(Records from a data source)
/-- Port resets and the release of PERST# (R261, R263, R446): every function of the port is reset and its VFs are disabled; PERST# and a Surprise Down take the link
down, a Hot Reset does not; a Surprise Down is a fault of class HOST while the other port is up, else it is uncovered. After PERST# the port trains
once boot stage 2 has ended. -/
def Sys2Proof.Claims.PortResets : Prop :=
  ∀ (port : BitVec 1) (s : State),
    let p := port.toNat
    (∀ kind, ∃ t, exec (.portReset port kind) s = .next t ∧
      (∀ n, n ≤ 64 → getFn t (fnKey p n) = resetFnSt (fnKey p n) false (getFn s (fnKey p n))) ∧
      (getPort t p).vfEnable = false ∧ (getPort t p).numVfs = 0 ∧
      (kind = .perst → (getPort t p).perst = true ∧ (getPort t p).up = false) ∧
      (kind = .hotReset → (getPort t p).up = (getPort s p).up ∧ (getPort t p).perst = (getPort s p).perst) ∧
      (kind = .surpriseDown → (getPort t p).up = false ∧ t.fault.cls = (if (getPort s (1 - p)).up = true then fcHost else fcUncovered) ∧
        t.fault.die = 0x38 + p ∧ t.fault.recNo = (s.fault.recNo + 1) % 256)) ∧
    ∃ t, exec (.perstRelease port) s = .next t ∧ t = { s with ports := t.ports, clock := t.clock } ∧ (getPort t p).perst = false ∧
      ((getPort t p).up = true ↔ s.power.coldReset = false ∧ s.power.on = true ∧ 2 < s.handle.stage ∧ isFenced s (0x38 + p) = false) ∧
      (∀ q, q ≠ p → getPort t q = getPort s q)

/-- D3hot (R264): a function that enters it answers no more; a challenge is dropped, a command in progress goes on and closes what it opens, an
open session starts to close. On leaving it the function answers again: with no session, where one was closing (the role and domain under which its
fetched descriptors are decided stay until it has closed: log entry 134), and else as it was. -/
def Sys2Proof.Claims.PowerStateD3 : Prop :=
  ∀ (f : FnAddr) (s : State), fnAddrOk f = true →
    let k := fnKeyOf f
    let x := getFn s k
    (∃ t, exec (.d3hot f true) s = .next t ∧ fnReach t k = false ∧ (∀ j, j ≠ k → getFn t j = getFn s j) ∧
      (x.mbState = .opened → (getFn t k).mbState = .closing ∧ (getFn t k).session = x.session) ∧
      (x.mbState = .closing → getFn t k = { x with d3hot := true }) ∧
      (x.mbState = .busy → getFn t k = { x with d3hot := true, cmd := x.cmd.map (fun c => { c with thenClose := true }) }) ∧
      (x.mbState = .challenged ∨ x.mbState = .idle → getFn t k = { x with d3hot := true, mbState := .idle, devNonce := [], role := 0 })) ∧
    ∃ t, exec (.d3hot f false) s = .next t ∧ (∀ j, j ≠ k → getFn t j = getFn s j) ∧
      (x.mbState ≠ .closing → t = { s with fns := t.fns } ∧ getFn t k = { x with d3hot := false }) ∧
      (x.mbState = .closing → (getFn t k).session = 0 ∧ (getFn t k).d3hot = false ∧ (getFn t k).mbState = .closing ∧ (getFn t k).role = x.role ∧
        (getFn t k).domain = x.domain ∧ (getFn t k).cmd = x.cmd ∧ t.rings = s.rings ∧
        (s.pert.en = true → s.pert.ownerFn = k → x.session ≠ 0 → t.pert.en = false ∧ t.pert.owner = 0))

_Task_
Which lines run from the one holding "(∀ kind, ∃ t, exec" through the one holding "(kind = .surpriseDown" in the records above? Repeat them exactly, both included, and nothing more.

_Solution for this problem_
    (∀ kind, ∃ t, exec (.portReset port kind) s = .next t ∧
      (∀ n, n ≤ 64 → getFn t (fnKey p n) = resetFnSt (fnKey p n) false (getFn s (fnKey p n))) ∧
      (getPort t p).vfEnable = false ∧ (getPort t p).numVfs = 0 ∧
      (kind = .perst → (getPort t p).perst = true ∧ (getPort t p).up = false) ∧
      (kind = .hotReset → (getPort t p).up = (getPort s p).up ∧ (getPort t p).perst = (getPort s p).perst) ∧
      (kind = .surpriseDown → (getPort t p).up = false ∧ t.fault.cls = (if (getPort s (1 - p)).up = true then fcHost else fcUncovered) ∧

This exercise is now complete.